# Work order:
Which lines in the records below contain the word "rounded"? Report each of them.

----------------------------------------

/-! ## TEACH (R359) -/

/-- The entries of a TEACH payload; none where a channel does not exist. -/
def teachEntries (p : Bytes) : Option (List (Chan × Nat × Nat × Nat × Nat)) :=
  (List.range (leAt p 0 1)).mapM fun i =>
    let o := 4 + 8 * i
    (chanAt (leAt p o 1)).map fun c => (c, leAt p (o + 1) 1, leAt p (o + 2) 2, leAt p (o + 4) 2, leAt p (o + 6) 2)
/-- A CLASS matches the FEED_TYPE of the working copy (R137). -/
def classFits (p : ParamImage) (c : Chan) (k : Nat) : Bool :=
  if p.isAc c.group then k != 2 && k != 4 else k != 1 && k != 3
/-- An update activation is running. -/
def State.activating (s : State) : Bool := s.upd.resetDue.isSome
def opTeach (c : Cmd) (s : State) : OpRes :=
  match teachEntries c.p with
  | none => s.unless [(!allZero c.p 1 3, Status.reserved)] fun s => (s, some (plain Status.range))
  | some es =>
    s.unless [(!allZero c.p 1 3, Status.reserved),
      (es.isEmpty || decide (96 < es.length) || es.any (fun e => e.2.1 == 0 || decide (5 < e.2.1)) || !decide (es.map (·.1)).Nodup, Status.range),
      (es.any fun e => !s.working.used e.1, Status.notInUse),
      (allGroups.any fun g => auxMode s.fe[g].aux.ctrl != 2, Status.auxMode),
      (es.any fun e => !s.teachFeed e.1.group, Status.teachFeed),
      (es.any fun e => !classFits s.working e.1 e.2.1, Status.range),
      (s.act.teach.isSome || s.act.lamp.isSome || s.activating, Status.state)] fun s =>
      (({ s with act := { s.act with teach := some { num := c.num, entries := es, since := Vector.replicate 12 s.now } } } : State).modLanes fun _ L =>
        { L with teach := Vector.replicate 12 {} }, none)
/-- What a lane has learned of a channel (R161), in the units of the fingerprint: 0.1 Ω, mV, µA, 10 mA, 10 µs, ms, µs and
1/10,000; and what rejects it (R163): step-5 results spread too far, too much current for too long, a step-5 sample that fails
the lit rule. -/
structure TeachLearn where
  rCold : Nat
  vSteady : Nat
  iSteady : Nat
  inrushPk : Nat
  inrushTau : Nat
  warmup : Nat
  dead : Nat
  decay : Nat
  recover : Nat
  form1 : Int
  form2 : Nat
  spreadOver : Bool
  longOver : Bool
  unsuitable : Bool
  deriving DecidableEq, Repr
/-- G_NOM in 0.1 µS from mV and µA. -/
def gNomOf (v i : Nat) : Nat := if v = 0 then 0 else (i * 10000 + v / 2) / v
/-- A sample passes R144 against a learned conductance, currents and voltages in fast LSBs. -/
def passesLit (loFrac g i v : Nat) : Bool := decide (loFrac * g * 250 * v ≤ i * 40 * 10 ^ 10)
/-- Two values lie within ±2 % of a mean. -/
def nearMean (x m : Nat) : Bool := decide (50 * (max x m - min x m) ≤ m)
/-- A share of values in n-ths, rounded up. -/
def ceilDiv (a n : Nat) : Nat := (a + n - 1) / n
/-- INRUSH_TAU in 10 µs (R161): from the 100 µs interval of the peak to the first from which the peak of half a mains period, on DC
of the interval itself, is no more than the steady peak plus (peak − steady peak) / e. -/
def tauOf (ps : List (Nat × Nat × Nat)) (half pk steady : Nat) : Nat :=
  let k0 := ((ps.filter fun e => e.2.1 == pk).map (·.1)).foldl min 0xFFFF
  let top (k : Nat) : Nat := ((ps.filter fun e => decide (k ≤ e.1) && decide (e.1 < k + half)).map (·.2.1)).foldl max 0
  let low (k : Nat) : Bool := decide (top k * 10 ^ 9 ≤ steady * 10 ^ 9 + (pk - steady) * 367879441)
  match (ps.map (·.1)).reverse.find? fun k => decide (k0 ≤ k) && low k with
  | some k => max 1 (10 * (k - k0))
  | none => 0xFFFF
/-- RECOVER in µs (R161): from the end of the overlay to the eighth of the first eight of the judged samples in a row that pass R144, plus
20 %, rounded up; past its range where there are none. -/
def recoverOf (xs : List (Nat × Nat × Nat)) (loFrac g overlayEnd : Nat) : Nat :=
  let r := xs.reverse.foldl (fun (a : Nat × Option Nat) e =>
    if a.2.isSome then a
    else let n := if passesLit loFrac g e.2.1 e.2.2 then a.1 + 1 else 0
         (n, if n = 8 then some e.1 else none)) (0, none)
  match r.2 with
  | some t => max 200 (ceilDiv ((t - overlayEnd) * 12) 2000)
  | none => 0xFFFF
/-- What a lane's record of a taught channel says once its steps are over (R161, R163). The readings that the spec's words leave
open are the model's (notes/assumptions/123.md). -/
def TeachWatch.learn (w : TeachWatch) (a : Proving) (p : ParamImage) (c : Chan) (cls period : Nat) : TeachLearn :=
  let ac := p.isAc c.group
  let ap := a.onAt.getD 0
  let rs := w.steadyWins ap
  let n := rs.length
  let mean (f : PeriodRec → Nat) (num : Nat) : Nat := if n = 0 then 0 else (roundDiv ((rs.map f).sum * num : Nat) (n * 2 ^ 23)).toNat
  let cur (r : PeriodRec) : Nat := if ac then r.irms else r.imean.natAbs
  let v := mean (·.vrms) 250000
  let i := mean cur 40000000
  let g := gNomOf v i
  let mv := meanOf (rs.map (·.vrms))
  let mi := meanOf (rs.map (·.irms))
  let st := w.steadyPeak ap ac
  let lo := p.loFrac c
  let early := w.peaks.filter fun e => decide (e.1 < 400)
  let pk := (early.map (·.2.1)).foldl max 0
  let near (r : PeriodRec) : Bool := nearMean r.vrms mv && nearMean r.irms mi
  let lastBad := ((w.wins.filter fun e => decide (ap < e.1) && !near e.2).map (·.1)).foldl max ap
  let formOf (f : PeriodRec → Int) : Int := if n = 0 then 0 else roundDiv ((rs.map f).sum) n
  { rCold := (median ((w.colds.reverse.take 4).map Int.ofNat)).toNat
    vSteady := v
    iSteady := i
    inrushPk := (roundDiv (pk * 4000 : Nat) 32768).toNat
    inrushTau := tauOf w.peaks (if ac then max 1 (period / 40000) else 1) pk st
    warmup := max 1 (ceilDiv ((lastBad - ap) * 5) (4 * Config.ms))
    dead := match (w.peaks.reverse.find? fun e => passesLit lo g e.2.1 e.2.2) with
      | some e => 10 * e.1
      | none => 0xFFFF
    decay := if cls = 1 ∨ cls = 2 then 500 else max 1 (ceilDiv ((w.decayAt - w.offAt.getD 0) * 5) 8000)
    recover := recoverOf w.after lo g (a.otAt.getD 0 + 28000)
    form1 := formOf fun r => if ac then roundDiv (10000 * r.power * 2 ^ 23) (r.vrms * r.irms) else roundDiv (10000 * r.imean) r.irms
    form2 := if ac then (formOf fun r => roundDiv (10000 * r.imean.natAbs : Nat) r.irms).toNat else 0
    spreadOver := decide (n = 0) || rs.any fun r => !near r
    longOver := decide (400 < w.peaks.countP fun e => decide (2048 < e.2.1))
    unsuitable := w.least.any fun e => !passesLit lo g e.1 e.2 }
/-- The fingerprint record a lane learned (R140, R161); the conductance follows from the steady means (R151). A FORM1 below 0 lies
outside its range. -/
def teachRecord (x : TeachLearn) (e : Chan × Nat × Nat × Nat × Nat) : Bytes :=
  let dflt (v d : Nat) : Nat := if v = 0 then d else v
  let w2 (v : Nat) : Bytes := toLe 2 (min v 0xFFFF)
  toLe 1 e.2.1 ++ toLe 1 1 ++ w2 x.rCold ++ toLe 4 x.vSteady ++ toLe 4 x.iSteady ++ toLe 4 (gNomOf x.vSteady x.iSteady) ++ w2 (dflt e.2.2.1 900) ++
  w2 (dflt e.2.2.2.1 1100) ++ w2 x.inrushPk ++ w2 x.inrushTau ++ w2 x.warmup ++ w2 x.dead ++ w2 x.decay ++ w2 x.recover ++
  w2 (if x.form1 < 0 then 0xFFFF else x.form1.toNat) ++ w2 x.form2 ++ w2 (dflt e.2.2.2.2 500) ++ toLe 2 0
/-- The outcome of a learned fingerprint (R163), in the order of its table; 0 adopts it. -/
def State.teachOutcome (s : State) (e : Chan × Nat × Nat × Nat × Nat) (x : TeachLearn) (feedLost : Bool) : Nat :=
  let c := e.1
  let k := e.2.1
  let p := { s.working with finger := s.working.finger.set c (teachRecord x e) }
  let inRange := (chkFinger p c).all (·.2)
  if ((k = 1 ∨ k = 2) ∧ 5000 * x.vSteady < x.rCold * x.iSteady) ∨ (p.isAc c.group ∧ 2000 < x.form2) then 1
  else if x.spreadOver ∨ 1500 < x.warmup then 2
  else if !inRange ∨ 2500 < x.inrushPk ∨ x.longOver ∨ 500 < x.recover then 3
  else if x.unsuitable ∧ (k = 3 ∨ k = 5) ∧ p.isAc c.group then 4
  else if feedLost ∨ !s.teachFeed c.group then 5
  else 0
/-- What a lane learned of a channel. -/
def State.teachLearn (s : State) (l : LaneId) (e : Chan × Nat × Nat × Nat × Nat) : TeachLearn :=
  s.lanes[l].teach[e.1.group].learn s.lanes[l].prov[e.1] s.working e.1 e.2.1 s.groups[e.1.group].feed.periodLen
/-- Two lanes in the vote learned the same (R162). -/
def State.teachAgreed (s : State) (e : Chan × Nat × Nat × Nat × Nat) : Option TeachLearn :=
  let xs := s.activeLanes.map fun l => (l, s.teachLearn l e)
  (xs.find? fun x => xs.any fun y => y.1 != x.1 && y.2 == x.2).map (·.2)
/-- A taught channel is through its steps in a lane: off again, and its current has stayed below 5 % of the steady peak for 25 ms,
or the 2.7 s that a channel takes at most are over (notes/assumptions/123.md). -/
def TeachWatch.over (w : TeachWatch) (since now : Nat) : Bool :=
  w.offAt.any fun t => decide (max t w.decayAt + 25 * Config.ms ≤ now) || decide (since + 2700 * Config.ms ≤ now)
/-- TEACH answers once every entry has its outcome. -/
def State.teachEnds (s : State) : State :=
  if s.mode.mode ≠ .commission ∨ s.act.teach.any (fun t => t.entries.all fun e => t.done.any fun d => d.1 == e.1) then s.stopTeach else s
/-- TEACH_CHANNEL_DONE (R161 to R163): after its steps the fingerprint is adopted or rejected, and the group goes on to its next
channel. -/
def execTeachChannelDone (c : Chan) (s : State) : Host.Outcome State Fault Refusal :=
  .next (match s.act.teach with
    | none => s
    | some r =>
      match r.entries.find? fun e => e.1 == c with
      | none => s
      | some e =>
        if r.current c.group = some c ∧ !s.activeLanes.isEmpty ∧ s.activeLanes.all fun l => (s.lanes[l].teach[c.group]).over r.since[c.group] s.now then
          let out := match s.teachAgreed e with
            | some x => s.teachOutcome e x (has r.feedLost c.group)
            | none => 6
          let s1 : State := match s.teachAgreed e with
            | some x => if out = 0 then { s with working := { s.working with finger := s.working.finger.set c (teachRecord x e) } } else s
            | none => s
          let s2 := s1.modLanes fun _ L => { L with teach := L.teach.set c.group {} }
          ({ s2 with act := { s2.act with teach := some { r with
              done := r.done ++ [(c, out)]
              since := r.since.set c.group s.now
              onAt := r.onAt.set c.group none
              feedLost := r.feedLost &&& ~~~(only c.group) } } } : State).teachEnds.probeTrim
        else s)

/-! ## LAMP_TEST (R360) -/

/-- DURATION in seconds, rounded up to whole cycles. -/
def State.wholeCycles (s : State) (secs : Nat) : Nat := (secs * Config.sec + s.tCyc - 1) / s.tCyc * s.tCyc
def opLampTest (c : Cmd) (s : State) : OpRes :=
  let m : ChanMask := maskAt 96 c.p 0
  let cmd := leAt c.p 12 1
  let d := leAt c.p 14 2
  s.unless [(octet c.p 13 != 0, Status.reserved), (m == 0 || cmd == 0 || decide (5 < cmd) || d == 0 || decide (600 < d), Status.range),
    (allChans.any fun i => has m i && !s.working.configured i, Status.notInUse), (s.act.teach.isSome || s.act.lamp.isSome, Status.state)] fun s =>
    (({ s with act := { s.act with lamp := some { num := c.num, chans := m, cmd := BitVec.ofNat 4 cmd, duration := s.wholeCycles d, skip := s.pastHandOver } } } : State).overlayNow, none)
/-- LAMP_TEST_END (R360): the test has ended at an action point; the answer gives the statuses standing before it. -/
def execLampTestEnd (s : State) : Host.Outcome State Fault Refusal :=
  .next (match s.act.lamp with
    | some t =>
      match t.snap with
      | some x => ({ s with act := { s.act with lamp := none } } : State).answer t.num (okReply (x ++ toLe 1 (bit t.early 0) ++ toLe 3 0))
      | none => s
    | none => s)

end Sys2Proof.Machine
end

----------------------------------------

# Answer to this task:
/-- A share of values in n-ths, rounded up. -/
20 %, rounded up; past its range where there are none. -/
/-- DURATION in seconds, rounded up to whole cycles. -/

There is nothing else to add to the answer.